Steve Holford, Hyperoptic’s Chief Customer Officer, said:

“Hyperoptic considers the security of customer data and connections to be our highest priority and we thank Which? for highlighting this particular issue.

As soon as we were made aware of the concern, we immediately changed the passwords to safeguard these devices, and we have been working together with our supplier to implement new security controls so that our customers can be confident the concern has now been resolved.

At this time we’re not aware of any customers impacted by the issue highlighted by Which?, but we wanted to invest in further securing our customers connection.”

The news comes hot on the heels of a separate announcement from the National Cyber Security Centre (NCSC), which last week warned UK telecoms and broadband operators of the “potential risks to the UK’s national security” of using hardware and services supplied by China’s ZTE (here).

However it’s important to put all of this into some context. Hackers are constantly targeting broadband routers (both those supplied by ISPs and third-party devices) and we’ve often had to report on serious security flaws with such devices, like when the Mirai malware (worm) infected a large number of routers used by TalkTalk, Post Office and other UK ISPs in 2016 (here).

On top of that Which?’s article wrongfully claims that “Hyperoptic provides ultra-fast fibre broadband of up to 1Gbps to 400,000 homes,” which appears to confuse their premises passed (coverage) figure with actual subscribers and as a result a couple of other media reports have thus misinterpreted this. So far as we are aware the ISP has a take-up rate of around 25% and so the actual subscriber figure should be closer to 100,000 (please correct us if wrong Hyperoptic).
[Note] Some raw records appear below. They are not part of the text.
theorem State.triggers_frame (s0 : State) (n k : Nat) : Frame [.regs] s0 (State.triggers s0 n k) := by
  induction k generalizing s0 with
  | zero => exact Frame.refl _ _
  | succ k ih => exact (Frame.via (State.trigger_frame _ _) (by decide) (Frame.refl _ _)).trans (ih _)

theorem State.sample_frame (s0 : State) (a1 : Nat) : Frame [.regs, .icu] s0 (State.sample s0 a1) := by
  unfold State.sample
  repeat' first
    | with_reducible assumption
    | intro _
    | (extract_lets -merge +onlyGivenNames x; refine (have hx : Frame [.regs, .icu] s0 x := ?_; ?_); rotate_left; clear_value x; rotate_left; subst x)
    | (extract_lets -merge +onlyGivenNames x; clear_value x)
    | with_reducible exact Frame.refl _ _
    | with_reducible apply Frame.ite
    | with_reducible apply Frame.foldl
    | with_reducible apply Frame.via (State.setF_frame _ _ _ _ _) (by decide)
    | with_reducible apply Frame.via (State.levelPend_frame _ _) (by decide)
    | with_reducible apply Frame.via (State.triggers_frame _ _ _) (by decide)
    | split
    | with_reducible apply Frame.set_icu _ (by decide)

theorem State.writeSrc_frame (s0 : State) (a1 : Nat) (a2 : Nat) : Frame [.regs, .icu] s0 (State.writeSrc s0 a1 a2) := by
  unfold State.writeSrc
  repeat' first
    | with_reducible assumption
    | intro _
    | (extract_lets -merge +onlyGivenNames x; refine (have hx : Frame [.regs, .icu] s0 x := ?_; ?_); rotate_left; clear_value x; rotate_left; subst x)
    | (extract_lets -merge +onlyGivenNames x; clear_value x)
    | with_reducible exact Frame.refl _ _
    | with_reducible apply Frame.ite
    | with_reducible apply Frame.foldl
    | with_reducible apply Frame.via (State.setF_frame _ _ _ _ _) (by decide)
    | with_reducible apply Frame.via (State.levelPend_frame _ _) (by decide)
    | with_reducible apply Frame.via (State.sample_frame _ _) (by decide)
    | split

theorem State.superWritten_frame (s0 : State) : Frame [.icu] s0 (State.superWritten s0) := by
  unfold State.superWritten
  repeat' first
    | with_reducible assumption
    | intro _
    | (extract_lets -merge +onlyGivenNames x; refine (have hx : Frame [.icu] s0 x := ?_; ?_); rotate_left; clear_value x; rotate_left; subst x)
    | (extract_lets -merge +onlyGivenNames x; clear_value x)
    | with_reducible exact Frame.refl _ _
    | with_reducible apply Frame.ite
    | with_reducible apply Frame.foldl
    | split
    | with_reducible apply Frame.set_icu _ (by decide)

theorem State.writeIcu_frame (s0 : State) (a1 : RegWrite) : Frame [.regs, .arb, .icu, .front] s0 (State.writeIcu s0 a1) := by
  unfold State.writeIcu
  repeat' first
    | with_reducible assumption
    | intro _
    | (extract_lets -merge +onlyGivenNames x; refine (have hx : Frame [.regs, .arb, .icu, .front] s0 x := ?_; ?_); rotate_left; clear_value x; rotate_left; subst x)
    | (extract_lets -merge +onlyGivenNames x; clear_value x)
    | with_reducible exact Frame.refl _ _
    | with_reducible apply Frame.ite
    | with_reducible apply Frame.foldl
    | with_reducible apply Frame.via (State.setF_frame _ _ _ _ _) (by decide)
    | with_reducible apply Frame.via (State.sendEvent_frame _ _ _ _) (by decide)
    | with_reducible apply Frame.via (State.plainWrite_frame _ _ _) (by decide)
    | with_reducible apply Frame.via (State.writeEvaCfg_frame _ _) (by decide)
    | with_reducible apply Frame.via (State.writeEvaBase_frame _ _) (by decide)
    | with_reducible apply Frame.via (State.writeEvaRd_frame _ _) (by decide)
    | with_reducible apply Frame.via (State.setPend_frame _ _) (by decide)
    | with_reducible apply Frame.via (State.resetStacks_frame _ _) (by decide)
    | with_reducible apply Frame.via (State.completeSource_frame _ _ _) (by decide)
    | with_reducible apply Frame.via (State.writeSrc_frame _ _ _) (by decide)
    | with_reducible apply Frame.via (State.superWritten_frame _) (by decide)
    | split

theorem State.writeTstart_frame (s0 : State) (a1 : Nat) (a2 : Nat) (a3 : Nat) : Frame [.regs] s0 (State.writeTstart s0 a1 a2 a3) := by
  unfold State.writeTstart
  repeat' first
    | with_reducible assumption
    | intro _
    | (extract_lets -merge +onlyGivenNames x; refine (have hx : Frame [.regs] s0 x := ?_; ?_); rotate_left; clear_value x; rotate_left; subst x)
    | (extract_lets -merge +onlyGivenNames x; clear_value x)
    | with_reducible exact Frame.refl _ _
    | with_reducible apply Frame.ite
    | with_reducible apply Frame.foldl
    | with_reducible apply Frame.via (State.setF_frame _ _ _ _ _) (by decide)
    | split

theorem State.clearsWith_frame (s0 : State) (a1 : Reg) (a2 : List Nat) (a3 : Fld) (a4 : List (Prod Reg Fld)) : Frame [.regs] s0 (State.clearsWith s0 a1 a2 a3 a4) := by
  unfold State.clearsWith
  repeat' first
    | with_reducible assumption
    | intro _
    | (extract_lets -merge +onlyGivenNames x; refine (have hx : Frame [.regs] s0 x := ?_; ?_); rotate_left; clear_value x; rotate_left; subst x)
    | (extract_lets -merge +onlyGivenNames x; clear_value x)
    | with_reducible exact Frame.refl _ _
    | with_reducible apply Frame.ite
    | with_reducible apply Frame.foldl
    | with_reducible apply Frame.via (State.setF_frame _ _ _ _ _) (by decide)
    | split

theorem State.clrPressCounts_frame (s0 : State) (a1 : Nat) : Frame [.regs] s0 (State.clrPressCounts s0 a1) := by
  unfold State.clrPressCounts
  repeat' first
    | with_reducible assumption
    | intro _
    | (extract_lets -merge +onlyGivenNames x; refine (have hx : Frame [.regs] s0 x := ?_; ?_); rotate_left; clear_value x; rotate_left; subst x)
    | (extract_lets -merge +onlyGivenNames x; clear_value x)
    | with_reducible exact Frame.refl _ _
    | with_reducible apply Frame.ite
    | with_reducible apply Frame.foldl
    | with_reducible apply Frame.via (State.setReg_frame _ _ _ _) (by decide)
    | split

theorem State.setPrs_frame (s0 : State) (a1 : Nat) (a2 : Press) : Frame [.press] s0 (State.setPrs s0 a1 a2) := by
  unfold State.setPrs
  repeat' first
    | with_reducible assumption
    | intro _
    | (extract_lets -merge +onlyGivenNames x; refine (have hx : Frame [.press] s0 x := ?_; ?_); rotate_left; clear_value x; rotate_left; subst x)
    | (extract_lets -merge +onlyGivenNames x; clear_value x)
    | with_reducible exact Frame.refl _ _
    | with_reducible apply Frame.ite
    | with_reducible apply Frame.foldl
    | split
    | with_reducible apply Frame.set_press _ (by decide)

theorem State.stripStart_frame (s0 : State) (a1 : Nat) (a2 : Nat) : Frame [.regs] s0 (State.stripStart s0 a1 a2) := by
  unfold State.stripStart
  repeat' first
    | with_reducible assumption
    | intro _
    | (extract_lets -merge +onlyGivenNames x; refine (have hx : Frame [.regs] s0 x := ?_; ?_); rotate_left; clear_value x; rotate_left; subst x)
    | (extract_lets -merge +onlyGivenNames x; clear_value x)
    | with_reducible exact Frame.refl _ _
    | with_reducible apply Frame.ite
    | with_reducible apply Frame.foldl
    | with_reducible apply Frame.via (State.setF_frame _ _ _ _ _) (by decide)
    | split

theorem State.setSect_frame (s0 : State) (a1 : Nat) (a2 : Nat) (a3 : Section) : Frame [.sects] s0 (State.setSect s0 a1 a2 a3) := by
  unfold State.setSect
  repeat' first
    | with_reducible assumption
    | intro _
    | (extract_lets -merge +onlyGivenNames x; refine (have hx : Frame [.sects] s0 x := ?_; ?_); rotate_left; clear_value x; rotate_left; subst x)
    | (extract_lets -merge +onlyGivenNames x; clear_value x)
    | with_reducible exact Frame.refl _ _
    | with_reducible apply Frame.ite
    | with_reducible apply Frame.foldl
    | split
    | with_reducible apply Frame.set_sects _ (by decide)

theorem State.resumePress_frame (s0 : State) (a1 : Nat) : Frame [.press, .sects] s0 (State.resumePress s0 a1) := by
  unfold State.resumePress
  repeat' first
    | with_reducible assumption
    | intro _
    | (extract_lets -merge +onlyGivenNames x; refine (have hx : Frame [.press, .sects] s0 x := ?_; ?_); rotate_left; clear_value x; rotate_left; subst x)
    | (extract_lets -merge +onlyGivenNames x; clear_value x)
    | with_reducible exact Frame.refl _ _
    | with_reducible apply Frame.ite
    | with_reducible apply Frame.foldl
    | with_reducible apply Frame.via (State.setPrs_frame _ _ _) (by decide)
    | with_reducible apply Frame.via (State.setSect_frame _ _ _ _) (by decide)
    | split

theorem State.pauseReached_frame (s0 : State) (a1 : Nat) : Frame [.regs, .press, .sects] s0 (State.pauseReached s0 a1) := by
  unfold State.pauseReached
  repeat' first
    | with_reducible assumption
    | intro _
    | (extract_lets -merge +onlyGivenNames x; refine (have hx : Frame [.regs, .press, .sects] s0 x := ?_; ?_); rotate_left; clear_value x; rotate_left; subst x)
    | (extract_lets -merge +onlyGivenNames x; clear_value x)
    | with_reducible exact Frame.refl _ _
    | with_reducible apply Frame.ite
    | with_reducible apply Frame.foldl
    | with_reducible apply Frame.via (State.setReg_frame _ _ _ _) (by decide)
    | with_reducible apply Frame.via (State.resumePress_frame _ _) (by decide)
    | split

theorem State.pausePress_frame (s0 : State) (a1 : Nat) : Frame [.regs, .press, .sects] s0 (State.pausePress s0 a1) := by
  unfold State.pausePress
  repeat' first
    | with_reducible assumption
    | intro _
    | (extract_lets -merge +onlyGivenNames x; refine (have hx : Frame [.regs, .press, .sects] s0 x := ?_; ?_); rotate_left; clear_value x; rotate_left; subst x)
    | (extract_lets -merge +onlyGivenNames x; clear_value x)
    | with_reducible exact Frame.refl _ _
    | with_reducible apply Frame.ite
    | with_reducible apply Frame.foldl
    | with_reducible apply Frame.via (State.stripStart_frame _ _ _) (by decide)
    | with_reducible apply Frame.via (State.setSect_frame _ _ _ _) (by decide)
    | with_reducible apply Frame.via (State.pauseReached_frame _ _) (by decide)
    | split

theorem State.setPause_frame (s0 : State) (a1 : Nat) : Frame [.regs, .press, .sects] s0 (State.setPause s0 a1) := by
  unfold State.setPause
  repeat' first
    | with_reducible assumption
    | intro _
    | (extract_lets -merge +onlyGivenNames x; refine (have hx : Frame [.regs, .press, .sects] s0 x := ?_; ?_); rotate_left; clear_value x; rotate_left; subst x)
    | (extract_lets -merge +onlyGivenNames x; clear_value x)
    | with_reducible exact Frame.refl _ _
    | with_reducible apply Frame.ite
    | with_reducible apply Frame.foldl
    | with_reducible apply Frame.via (State.setBit_frame _ _ _ _) (by decide)
    | with_reducible apply Frame.via (State.setPrs_frame _ _ _) (by decide)
    | with_reducible apply Frame.via (State.pausePress_frame _ _) (by decide)
    | split

theorem State.clearPause_frame (s0 : State) (a1 : Nat) : Frame [.regs, .press, .sects] s0 (State.clearPause s0 a1) := by
  unfold State.clearPause
  repeat' first
    | with_reducible assumption
    | intro _
    | (extract_lets -merge +onlyGivenNames x; refine (have hx : Frame [.regs, .press, .sects] s0 x := ?_; ?_); rotate_left; clear_value x; rotate_left; subst x)
    | (extract_lets -merge +onlyGivenNames x; clear_value x)
    | with_reducible exact Frame.refl _ _
    | with_reducible apply Frame.ite
    | with_reducible apply Frame.foldl
    | with_reducible apply Frame.via (State.setF_frame _ _ _ _ _) (by decide)
    | with_reducible apply Frame.via (State.setPrs_frame _ _ _) (by decide)
    | with_reducible apply Frame.via (State.resumePress_frame _ _) (by decide)
    | split

theorem State.setTokens_frame (s0 : State) (a1 : Nat) (a2 : List Token) : Frame [.regs, .tacks] s0 (State.setTokens s0 a1 a2) := by
  unfold State.setTokens
  repeat' first
    | with_reducible assumption
    | intro _
    | (extract_lets -merge +onlyGivenNames x; refine (have hx : Frame [.regs, .tacks] s0 x := ?_; ?_); rotate_left; clear_value x; rotate_left; subst x)
    | (extract_lets -merge +onlyGivenNames x; clear_value x)
    | with_reducible exact Frame.refl _ _
    | with_reducible apply Frame.ite
    | with_reducible apply Frame.foldl
    | with_reducible apply Frame.via (State.setF_frame _ _ _ _ _) (by decide)
    | split
    | with_reducible apply Frame.set_tacks _ (by decide)

theorem State.writeGate_frame (s0 : State) (a1 : Nat) (a2 : Nat) (a3 : Nat) : Frame [.regs, .sects] s0 (State.writeGate s0 a1 a2 a3) := by
  unfold State.writeGate
  repeat' first
    | with_reducible assumption
    | intro _
    | (extract_lets -merge +onlyGivenNames x; refine (have hx : Frame [.regs, .sects] s0 x := ?_; ?_); rotate_left; clear_value x; rotate_left; subst x)
    | (extract_lets -merge +onlyGivenNames x; clear_value x)
    | with_reducible exact Frame.refl _ _
    | with_reducible apply Frame.ite
    | with_reducible apply Frame.foldl
    | with_reducible apply Frame.via (State.setF_frame _ _ _ _ _) (by decide)
    | with_reducible apply Frame.via (State.setSect_frame _ _ _ _) (by decide)
    | split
Overall bad news days are something that Hyperoptic has generally managed to avoid and in this case we can at least be thankful for the fact that Context IS discovered the problem before hackers did, at least so far as we’re aware.

UPDATE 26th April 2018

The related security advisory is online and it adds a little extra detail: “The combination of a hardcoded root account and a DNS rebinding vulnerability allows an Internet-based attacker to compromise all customer routers of UK ISP Hyperoptic via a malicious webpage. The vulnerabilities are present on both “HyperHub” router models, the ZTE H298N and the newer ZTE H298A, affecting hundreds of thousands of devices.”

Leave a Comment
1 Response
  1. Avatar Dr Alan Stacey says:

    I was supplied with this router by Hyperoptic in July 2017.
    Within an hour I had found out about the active root account and its hard-coded password.
    To be clear this is different from the normal admin account found on most routers, and has considerably higher access privileges.
    There was no indication in any of the supplied information such an account even existed.
    If I managed to find out about it in an hour, I am sure plenty of hackers knew as well. The fact Hyperoptic claim they didn’t know means they are lying or recklessly incompetent.
    For all I know there may be other backdoor accounts too. Hyperoptic simply don’t have the competence to make a judgement on this and overrule the clear warnings from NCSC and others, and it is scandalous that they haven’t told their customers to stop using these pieces of gerbage.
    I swapped my out for a real router with 24 hours of having the service installed and it’s not been connected since then.